We are going to use tidyverse a collection of R packages designed for data science.
## Loading required package: tidyverse
## ── Attaching packages ───────────────────────────────────────────────────────────────────────────────── tidyverse 1.2.1 ──
## ✔ ggplot2 2.2.1 ✔ purrr 0.2.4
## ✔ tibble 1.4.2 ✔ dplyr 0.7.4
## ✔ tidyr 0.8.0 ✔ stringr 1.2.0
## ✔ readr 1.1.1 ✔ forcats 0.2.0
## ── Conflicts ──────────────────────────────────────────────────────────────────────────────────── tidyverse_conflicts() ──
## ✖ dplyr::filter() masks stats::filter()
## ✖ dplyr::lag() masks stats::lag()
## Loading required package: plotly
##
## Attaching package: 'plotly'
## The following object is masked from 'package:ggplot2':
##
## last_plot
## The following object is masked from 'package:stats':
##
## filter
## The following object is masked from 'package:graphics':
##
## layout
Name your dataset ‘mydata’ so it easy to work with.
Commands: read_csv() rename() head()
mydata = read.csv(file="data/Advertising.csv")
head(mydata)
## X TV radio newspaper sales
## 1 1 230.1 37.8 69.2 22.1
## 2 2 44.5 39.3 45.1 10.4
## 3 3 17.2 45.9 69.3 9.3
## 4 4 151.5 41.3 58.5 18.5
## 5 5 180.8 10.8 58.4 12.9
## 6 6 8.7 48.9 75.0 7.2
corr = cor(mydata [-c(1)] )
corr
## TV radio newspaper sales
## TV 1.00000000 0.05480866 0.05664787 0.7822244
## radio 0.05480866 1.00000000 0.35410375 0.5762226
## newspaper 0.05664787 0.35410375 1.00000000 0.2282990
## sales 0.78222442 0.57622257 0.22829903 1.0000000
qplot( x = mydata$radio, y = mydata$sales, data = mydata)
##The variables have a positive correlation
#Simple Linear Regression Model
reg <- lm(mydata$sales ~ mydata$radio )
#Summary of Simple Linear Regression Model
summary(reg)
##
## Call:
## lm(formula = mydata$sales ~ mydata$radio)
##
## Residuals:
## Min 1Q Median 3Q Max
## -15.7305 -2.1324 0.7707 2.7775 8.1810
##
## Coefficients:
## Estimate Std. Error t value Pr(>|t|)
## (Intercept) 9.31164 0.56290 16.542 <2e-16 ***
## mydata$radio 0.20250 0.02041 9.921 <2e-16 ***
## ---
## Signif. codes: 0 '***' 0.001 '**' 0.01 '*' 0.05 '.' 0.1 ' ' 1
##
## Residual standard error: 4.275 on 198 degrees of freedom
## Multiple R-squared: 0.332, Adjusted R-squared: 0.3287
## F-statistic: 98.42 on 1 and 198 DF, p-value: < 2.2e-16
#p <- qplot( x = INDEPENDENT_VARIABLE, y = DEPENDENT_VARIABLE, data = mydata) + geom_point()

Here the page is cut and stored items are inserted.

/-- A part is the same in two states. -/
def Part.same (p : Part) (s t : State) : Prop :=
  match p with
  | .serial => t.serial = s.serial
  | .pin => t.localResetIn = s.localResetIn
  | .now => t.now = s.now
  | .pending => t.pending = s.pending
  | .firings => t.firings = s.firings
  | .left => t.left = s.left
  | .asks => t.asks = s.asks
  | .link => t.port.link = s.port.link ∧ t.port.lockLossTimer = s.port.lockLossTimer ∧
      t.port.lockHoldTimer = s.port.lockHoldTimer
  | .forwarding => t.port.forwardQ = s.port.forwardQ
  | .responses => t.port.responseQ = s.port.responseQ
  | .runs => t.port.forwardRun = s.port.forwardRun ∧ t.port.responseRun = s.port.responseRun
  | .offer => t.port.offer = s.port.offer
  | .control => t.port.control = s.port.control
  | .loop => t.port.loopQ = s.port.loopQ
  | .ringOut => t.port.ringOut = s.port.ringOut
  | .portRx => t.port.counters.rxFrames = s.port.counters.rxFrames ∧
      t.port.counters.checkError = s.port.counters.checkError ∧
      t.port.counters.malformed = s.port.counters.malformed ∧
      t.port.counters.returned = s.port.counters.returned ∧
      t.port.counters.hopLimit = s.port.counters.hopLimit ∧
      t.port.counters.forwardOverrun = s.port.counters.forwardOverrun
  | .portTx => t.port.counters.txFrames = s.port.counters.txFrames ∧
      t.port.counters.forwarded = s.port.counters.forwarded
  | .portLocal => t.port.counters.looped = s.port.counters.looped ∧
      t.port.counters.txDiscarded = s.port.counters.txDiscarded
  | .en => { t.en with resetOutstanding := false } = { s.en with resetOutstanding := false }
  | .outstanding => t.en.resetOutstanding = s.en.resetOutstanding
  | .wt => t.wt = s.wt
  | .rt => t.rt = s.rt
  | .send => t.ord.send = s.ord.send
  | .recv => t.ord.recv = s.ord.recv
  | .ordCounters => t.ord.counters = s.ord.counters
  | .slots => t.lt.slots = s.lt.slots
  | .lastFault => t.lt.lastFault = s.lt.lastFault
  | .latch => t.lt.latch = s.lt.latch
  | .requestArea => t.lt.requestArea = s.lt.requestArea
  | .termination => t.lt.termination = s.lt.termination
  | .ltCounters => t.lt.counters = s.lt.counters
  | .inQueue => t.inb.queue = s.inb.queue
  | .bus => t.inb.current = s.inb.current ∧ t.inb.lastServed = s.inb.lastServed
  | .held => t.inb.held = s.inb.held
  | .inbCounters => t.inb.counters = s.inb.counters
  | .agentRun => t.ag.state = s.ag.state ∧ t.ag.heldReply = s.ag.heldReply ∧ t.ag.deferred = s.ag.deferred ∧
      t.ag.resetPending = s.ag.resetPending
  | .lock => t.ag.lockOwner = s.ag.lockOwner ∧ t.ag.leaseTime = s.ag.leaseTime ∧
      t.ag.leaseAction = s.ag.leaseAction ∧ t.ag.leaseTimer = s.ag.leaseTimer ∧ t.ag.holdTimer = s.ag.holdTimer
  | .params => t.ag.params = s.ag.params
  | .faults => t.ag.faults = s.ag.faults ∧ t.ag.overflow = s.ag.overflow
  | .issueState => t.ag.issue.state = s.ag.issue.state
  | .issue => t.ag.issue.dest = s.ag.issue.dest ∧ t.ag.issue.length = s.ag.issue.length ∧
      t.ag.issue.words = s.ag.issue.words ∧ t.ag.issue.result = s.ag.issue.result ∧
      t.ag.issue.reply = s.ag.issue.reply
  | .agCounters => t.ag.counters = s.ag.counters
  | .descriptors => t.bm.descriptors = s.bm.descriptors
  | .channels => t.bm.chA.regs = s.bm.chA.regs ∧ t.bm.chB.regs = s.bm.chB.regs
  | .moverSlots => t.bm.chA.slots = s.bm.chA.slots ∧ t.bm.chB.slots = s.bm.chB.slots
  | .turn => t.bm.turn = s.bm.turn
  | .bmCounters => t.bm.counters = s.bm.counters
  | .routes => t.ev.routes = s.ev.routes
  | .pendingSet => t.ev.pendingSet = s.ev.pendingSet
  | .attn => t.ev.attnInput = s.ev.attnInput ∧ t.ev.attnRecorded = s.ev.attnRecorded
  | .ring => t.ev.ring = s.ev.ring
  | .lastGranted => t.ev.lastGranted = s.ev.lastGranted
  | .inbox => t.ev.inbox = s.ev.inbox
  | .evCounters => t.ev.counters = s.ev.counters

/-- From `s` to `t` no part changes but those in `ys`. -/
def Changes (ys : List Part) (s t : State) : Prop := ∀ p : Part, p ∉ ys → p.same s t

/-- What may change at once when codes have fired: their routes take them (R170, R174), standing claims may be granted
(R77), the tracker and the port move a request that is offered (R29, R31, R78, R80), and an IDLE local master takes a
claimant (R130). -/
def calmParts : List Part :=
  [.pendingSet, .ring, .evCounters, .rt, .offer, .loop, .portLocal, .lastGranted, .send, .issueState, .moverSlots,
    .turn, .bmCounters, .bus]

/-- What may change at once when, besides, a response has been placed, which may leave by the loop path (R29, R30). -/
def quietParts : List Part := calmParts ++ [.responses]

/-- What may change at once when, besides, a response has left, which makes room for those who wait (R30, R133,
R138), or lets a RING_RESET be presented (R49) or lapse (log 42). -/
def movingParts : List Part := quietParts ++ [.held, .agentRun, .control, .outstanding]

/-! ### The part at rest (log 5) -/

/-- What is true between two events: no firing and no report waits, no standing claim can be granted (R77), the port
and the placers have nothing to do at once (R29, R30, R78, R79), an IDLE local master has nobody to serve (R130), and
no originator has an ask to make (R163, R174). That no standing claim can be granted after any event, a mover's whose
presented slot has changed among them, is the model's choice (log 51). -/
def Rest (s : State) : Prop :=
  s.firings = [] ∧ s.left = [] ∧ s.claimStep = none ∧ s.settleStep = none ∧ s.busChoice = none ∧ s.asks = []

p <- qplot( x = radio, y = sales, data = mydata) + geom_point()
#Add a trend line plot using the a linear model
p + geom_smooth(method = "lm", formula = y ~ x)

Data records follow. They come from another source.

/-- The accesses to the local page (R112 to R115, R49, R150, R172, R175): word by word in address order, a read skips a
word without valid lanes, and a write takes only a word with all four. What each word reads as is spelled from bit 31
down (R180), and what each does is said for each; unoccupied words read zero and take no write (R113). The model
settles: zero in the bits of a word that no field occupies (log 50), in the other bits of the EMPTY indications and in
word 13 without a fault (log 21), code 0 without a result (log 45), the issue slot's states numbered in the order
listed (log 53), zero for what a record does not hold (log 46), and an outstanding reset first (log 40). -/
def Obligations.PageAccesses : Prop :=
  (∀ (acc : Access) (n : Nat),
    acc.lanes n = (if n = 0 then acc.first else 15) &&& (if n + 1 = acc.count then acc.last else 15)) ∧
  (∀ (s : State) (i : Instr) (acc : Access), i = .eventInboxHeadRead acc ∨ i = .faultHeadRead acc →
    let read (x : State × List Word) (i : Nat) : State × List Word :=
      if acc.lanes i = 0 then (x.1, x.2 ++ [0])
      else
        let y := x.1.pageReadWord ((acc.start.toNat / 4 + i) % 64)
        (y.1, x.2 ++ [y.2])
    let r := (List.range acc.count).foldl read (s, [])
    exec i s = .next (if s.localResetIn = true then s.ended .retry else r.1.ended (.done r.2))) ∧
  (∀ (s : State) (i : Instr) (acc : Access), Rest s → i = .pendingEventClear acc ∨ i = .lastLocalFaultClear acc ∨
      i = .issueTrigger acc ∨ i = .ringResetRequest acc ∨ i = .pageWrite acc →
    let b : State := { s with now := s.now + 1 }
    let write (x : State) (i : Nat) : State :=
      if acc.lanes i = 15 then x.pageWriteWord ((acc.start.toNat / 4 + i) % 64) (acc.data.toList.getD i 0) else x
    exec i s = .next (
      if s.localResetIn = true then b.ended .retry
      else (State.ended ((List.range acc.count).foldl write b) (.done [])).endOfEvent)) ∧
  (∀ s : State,
    (s.ev.inbox = [] → s.pageReadWord 6 = (s, 0x80000000)) ∧
    (∀ r l, s.ev.inbox = r :: l → s.pageReadWord 6 =
      ({ s with ev := { s.ev with inbox := l } },
        0#11 ++ r.source ++ 0#2 ++ r.number ++ BitVec.ofNat 8 r.count)) ∧
    (s.ag.faults = [] → s.pageReadWord 8 =
      ({ s with lt := { s.lt with latch := none } }, 0#24 ++ BitVec.ofNat 8 s.ag.overflow)) ∧
    (∀ r l, s.ag.faults = r :: l → s.pageReadWord 8 =
      ({ s with ag := { s.ag with faults := l }, lt := { s.lt with latch := some r } },
        r.kind.code ++ BitVec.ofBool r.node.isSome ++ BitVec.ofBool r.tag.isSome ++ BitVec.ofBool r.index.isSome ++
          BitVec.ofBool r.address.isSome ++ BitVec.ofBool r.detail.isSome ++ 0#2 ++ BitVec.ofNat 5 l.length ++ 0#8 ++
          BitVec.ofNat 8 s.ag.overflow)) ∧
    ([.malformedFrame, .linkDown, .strapFault, .duplicateId, .enumOverflow, .enumFailed, .managerConflict, .ringReset,
      .postedLost, .postedDiscarded, .eventLost, .leaseLost, .moveHalt] : List FaultKind).map (·.code) =
      [1, 2, 3, 4, 5, 6, 7, 8, 9, 10, 11, 12, 13] ∧
    (∀ n, n ≠ 6 → n ≠ 8 → (s.pageReadWord n).1 = s) ∧
    (s.pageReadWord 0).2 = 0x0D7A7316 ∧ (s.pageReadWord 1).2 = 3 ∧ (s.pageReadWord 2).2 = s.serial ∧
    (s.pageReadWord 4).2 =
      0#11 ++ s.en.censusCount ++ 0#5 ++
        (match s.port.link with
          | .down => 0#2
          | .locking => 1#2
          | .up => 2#2) ++
        BitVec.ofBool s.en.manager ++ BitVec.ofBool (s.en.idMode == .strapped) ++
        (match s.en.role with
          | .unnumbered => 0#2
          | .provisional => 1#2
          | .numbered => 2#2) ++ s.en.ownId ∧
    (s.pageReadWord 5).2 = 0#13 ++ s.ev.pendingSet ∧
    (∀ r, s.lt.latch = some r →
      (s.pageReadWord 9).2 =
        r.kind.code ++ BitVec.ofBool r.node.isSome ++ BitVec.ofBool r.tag.isSome ++ BitVec.ofBool r.index.isSome ++
          BitVec.ofBool r.address.isSome ++ BitVec.ofBool r.detail.isSome ++ r.node.getD 0 ++
          BitVec.ofNat 5 (r.tag.getD 0).val ++ r.index.getD 0 ++ 0#7 ∧
      (s.pageReadWord 10).2 = (r.address.getD 0).extractLsb' 0 32 ∧
      (s.pageReadWord 11).2 = (r.address.getD 0).extractLsb' 32 8 ++ 0#16 ++ (match r.detail with
        | some (.result x) => x.code
        | some .localFault => 9#8
        | none => 0#8)) ∧
    (s.lt.latch = none → (s.pageReadWord 9).2 = 0 ∧ (s.pageReadWord 10).2 = 0 ∧ (s.pageReadWord 11).2 = 0) ∧
    (∀ cause addr, s.lt.lastFault = some (cause, addr) →
      (s.pageReadWord 12).2 = 0#24 ++ (match cause with
        | .noWindow => 16#8
        | .pastEnd => 17#8
        | .notAllowed => 18#8
        | .notNumbered => 19#8
        | .result x => x.code) ∧ (s.pageReadWord 13).2 = addr) ∧
    (s.lt.lastFault = none → (s.pageReadWord 12).2 = 0 ∧ (s.pageReadWord 13).2 = 0) ∧
    (s.pageReadWord 33).2 =
      0#16 ++ (match s.ag.issue.result with
        | some x => x.code
        | none => 0#8) ++ 0#6 ++
        (match s.ag.issue.state with
          | .empty => 0#2
          | .waitingTag => 1#2
          | .issued => 2#2
          | .replied => 3#2) ∧
    ([.ok, .noTarget, .timeout, .retryExhausted, .refused .noWindow, .refused .denied, .refused .localFault, .linkDown,
      .renumbered] : List Result).map (·.code) = [0, 1, 2, 3, 4, 5, 6, 7, 8] ∧
    (s.pageReadWord 50).2 = (if s.en.resetOutstanding = true then 1 else 0) ∧
    (∀ n, n = 3 ∨ n = 7 ∨ n = 14 ∨ n = 15 ∨ n = 32 ∨ 50 < n → (s.pageReadWord n).2 = 0) ∧
    ∀ n : Fin 16, (s.pageReadWord (16 + n.val)).2 = s.lt.requestArea.get n ∧
      (s.pageReadWord (34 + n.val)).2 = s.ag.issue.reply.getD n.val 0) ∧
  ∀ (s : State) (w : Word),
    let stays (c : EventCode) : Bool :=
      decide (15 ≤ c.val) && (s.ev.routes.get c).level && (s.ev.routes.get c).route.isLine &&
        s.ev.attnInput.getLsbD (c.val - 15)
    let area := s.lt.requestArea
    let dest : NodeId := (area.get 0).extractLsb' 0 5
    let length := ((area.get 0).extractLsb' 8 5).toNat
    let counted (f : AgentCounters → AgentCounters) : State := { s with ag := { s.ag with counters := f s.ag.counters } }
    let ignored : State :=
      { s with en := { s.en with
        counters := { s.en.counters with resetReqIgnored := bump s.en.counters.resetReqIgnored } } }
    Changes [.pendingSet] s (s.pageWriteWord 5 w) ∧
    (∀ c : EventCode, (s.pageWriteWord 5 w).ev.pendingSet.getLsbD c.val =
      (s.ev.pendingSet.getLsbD c.val && (!w.getLsbD c.val || stays c))) ∧
    s.pageWriteWord 12 w = { s with lt := { s.lt with lastFault := none } } ∧
    s.pageWriteWord 13 w = { s with lt := { s.lt with lastFault := none } } ∧
    (∀ n : Fin 16, s.pageWriteWord (16 + n.val) w =
      { s with lt := { s.lt with requestArea := s.lt.requestArea.set n.val w n.isLt } }) ∧
    (∀ n, n ≠ 5 → n ≠ 12 → n ≠ 13 → n < 16 ∨ 31 < n → n ≠ 32 → n ≠ 50 → s.pageWriteWord n w = s) ∧
    (s.ag.issue.state = .waitingTag ∨ s.ag.issue.state = .issued →
      s.pageWriteWord 32 w = counted fun c => { c with issueCollision := bump c.issueCollision }) ∧
    (s.ag.issue.state = .empty ∨ s.ag.issue.state = .replied →
      (dest = 0 ∨ dest = 31 ∨ length = 0 ∨ 16 ≤ length →
        s.pageWriteWord 32 w = counted fun c => { c with issueRejected := bump c.issueRejected }) ∧
      (dest ≠ 0 → dest ≠ 31 → 1 ≤ length → length ≤ 15 →
        let words := (area.toList.drop 1).take length
        let v (state : IssueState) (x : State) : State :=
          { x with ag := { x.ag with
            issue := { state := state, dest := dest, length := length, words := words, result := none, reply := [] } } }
        let request : AllocRequest :=
          { originator := .issueSlot, kind := .mgmtRequest, dest := dest, length := length, payload := words }
        ((v .waitingTag s).alloc request = none → s.pageWriteWord 32 w = v .waitingTag s) ∧
        ∀ t x, (v .waitingTag s).alloc request = some (t, x) → s.pageWriteWord 32 w = v .issued x)) ∧
    (w ≠ 1 → s.pageWriteWord 50 w = s) ∧
    (w = 1 →
      (s.en.manager = false → s.pageWriteWord 50 w = ignored) ∧
      (s.en.manager = true → s.en.resetOutstanding = true → s.pageWriteWord 50 w = s) ∧
      (s.en.manager = true → s.en.resetOutstanding = false → s.en.ownId = 0 → s.pageWriteWord 50 w = ignored) ∧
      (s.en.manager = true → s.en.resetOutstanding = false → s.en.ownId ≠ 0 → s.pageWriteWord 50 w = State.withControl
        { s with en := { s.en with
          passTimer := .stopped, runPending := none, state := .idle, resetOutstanding := true } }
        { dest := 31, source := s.en.ownId, hop := 0, length := 1, body := .ringReset s.serial, payload := [] }))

mlr2 <- lm( mydata$sales ~ mydata$radio + mydata$TV + mydata$newspaper)
summary (mlr2)
##
## Call:
## lm(formula = mydata$sales ~ mydata$radio + mydata$TV + mydata$newspaper)
##
## Residuals:
## Min 1Q Median 3Q Max
## -8.8277 -0.8908 0.2418 1.1893 2.8292
##
## Coefficients:
## Estimate Std. Error t value Pr(>|t|)
## (Intercept) 2.938889 0.311908 9.422 <2e-16 ***
## mydata$radio 0.188530 0.008611 21.893 <2e-16 ***
## mydata$TV 0.045765 0.001395 32.809 <2e-16 ***
## mydata$newspaper -0.001037 0.005871 -0.177 0.86
## ---
## Signif. codes: 0 '***' 0.001 '**' 0.01 '*' 0.05 '.' 0.1 ' ' 1
##
## Residual standard error: 1.686 on 196 degrees of freedom
## Multiple R-squared: 0.8972, Adjusted R-squared: 0.8956
## F-statistic: 570.3 on 3 and 196 DF, p-value: < 2.2e-16
To complete the last task, follow the directions found below. Make sure to screenshot and attach any pictures of the results obtained or any questions asked.
knitr::include_graphics('Screen Shot 2018-02-28 at 2.35.38 PM.png')
##Radio and TV spending can strongly predict sales
knitr::include_graphics('Screen Shot 2018-02-28 at 4.03.05 PM.png')
### 3C) How do Watson results reconcile with your findings based on the R regression analysis in task 2? Explain how. ##Watson results are similiar to the results from the R regression analysis. The model in task two, which included both TV and radio was more accurate than the inidivual model and the model with all 3 variables.